If all else fails, inquire whether your state offers a "high-risk pool" for people who have been rejected for medical reasons by individual plans and do not have access to group coverage or federally sponsored health insurance, said Karen Pollitz, project director at Georgetown University Health Policy Institute. Maryland created such a plan in 2002 as a unit of the Maryland Insurance Administration. The Maryland Health Insurance Plan is "the program of last resort," said Pollitz, who also sits on the board that governs the plan. "It's not cheap, but the price is not exorbitant either."

It's worth noting that some states or jurisdictions (including Virginia and the District) have "guarantee issue" laws that require insurers to provide some kind of coverage without medical underwriting.

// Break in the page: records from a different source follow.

/-- The reason for which a package is refused, if any (R112). Check 7 is made of every package, and before the signature is checked
under the key; a package of Ahnile's with SIGALG 2, which R111 excludes, is given reason 3, though row 3 names PROG and TENANT only
(log entry 56). -/
def State.packageFault (s : State) (t : Nat) (p : Bytes) : Option Nat :=
  let prog := leAt p 6 2
  let own := leAt p 12 2
  let g := (packageEnds p).2.1
  let key := s.packageKey t p
  if packageFields p = false then some 1
  else if packageLengths p = false then some 2
  else if (if prog < 0x8000 then own ≠ 0xFFFF ∨ byteAt p 30 ≠ 1 else own ≠ t) then some 3
  else if tabGet [] (s.tenant t).progKeys (byteAt p 30) = [] then some 7
  else if (if byteAt p 30 = 1 then Config.xmssVerify key (p.take g) (p.drop g) else Config.mldsaVerify 8 key (p.take g) (p.drop g)) = false
    then some 4
  else if leAt p 8 4 < tabGet 0 s.progs.floors (t * 65536 + prog) then some 5
  else if 1024 ≤ (s.programsOf t).length ∧ (s.loadedImage t prog).isNone then some 6
  else none

/-- The image of a good package (R109, R110). -/
def imageOf (id t line : Nat) (p : Bytes) : Image where
  id := id
  tenant := t
  prog := leAt p 6 2
  pver := leAt p 8 4
  cls := byteAt p 14
  rand := bitAt (byteAt p 15) 0
  tctx := bitAt (byteAt p 15) 1
  d2 := bitAt (byteAt p 15) 2
  budget := leAt p 16 4
  code := slice p 128 (leAt p 20 4)
  consts := slice p (packageEnds p).1 (leAt p 24 4)
  usage := (List.range (byteAt p 28)).map (fun i => ⟨leAt p (64 + 4 * i) 2, byteAt p (66 + 4 * i), byteAt p (67 + 4 * i) % 16⟩)
  must := byteAt p 29 % 16
  may := byteAt p 29 / 16
  package := p
  line := line

/-- The data lines that a package of n bytes takes. -/
def imageLines (n : Nat) : Nat := (n + 255) / 256
/-- The first of the data lines that S0 gives a new image: after every image that is held (R115; log entry 57). -/
def State.imageLine (s : State) : Nat :=
  s.progs.images.foldl (fun n i => max n (i.line + imageLines i.package.length)) Config.imageBase

/-- The lines that a package is written to. -/
def State.imageWants (s : State) (p : Bytes) : List Want := (List.range (imageLines p.length)).map (fun k => ⟨s.imageLine + k, false, true, 0⟩)

/-- A good package written to the sealed store and loaded, its floor raised (R113 to R115): whether its lines could be written.
Commands that are not dispatched go over to the new image (R114 sentence 1; sentence 4 is read as speaking of an unload: log entry
56). -/
def State.loadProgram (s : State) (t : Nat) (p : Bytes) : Bool × State :=
  let k := t * 65536 + leAt p 6 2
  let l := s.imageLine
  let w := (List.range (imageLines p.length)).foldl (fun (r : Bool × State) i =>
    if r.1 then r.2.lineWrite (l + i) (slice p (256 * i) 256) else r) (true, s)
  if w.1 = false then w
  else
    let i := imageOf s.progs.next t l p
    let old := (tabGet none s.progs.loaded k).getD 0
    let s1 : State := { w.2 with progs := { w.2.progs with
      images := w.2.progs.images ++ [i]
      loaded := tabSet none w.2.progs.loaded k (some i.id)
      floors := tabSet 0 w.2.progs.floors k (max (leAt p 8 4) (tabGet 0 w.2.progs.floors k))
      next := i.id + 1 } }
    (true, (s1.modPrf (fun x => { x with entries := x.entries.map (fun e =>
      if e.inStore ∧ e.tenant = t ∧ e.prog = i.prog ∧ e.image = old ∧ old ≠ 0 then { e with image := i.id, needRand := i.rand, cls := i.cls }
      else e) })).freeImages)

Premiums tend to be high because these policies accept people with health problems.

Karen Ignagni, president of America's Health Insurance Plans, an association that represents insurance companies, also suggests looking into health savings accounts (HSAs), approved by Congress as part of the 2003 Medicare law.

A provision in the law allows consumers to enroll in high-deductible plans and set up tax-sheltered accounts to help pay for what's not covered. People under age 65 who buy medical policies with deductibles of at least $1,050 for a single person or $2,100 for a family can establish an HSA. They or their employers could fund the HSA each year with an amount equal to the deductible, subject to a limit, and it could be used to pay health expenses or be invested. The money going in would be pretax dollars, and withdrawals for medical care would be tax-free.

Though the search for insurance might be time consuming -- and frustrating -- many experts say it's worth the effort. The Institute of Medicine reports that 18,000 uninsured Americans die each year because they get less care than they need and get it later than they need it.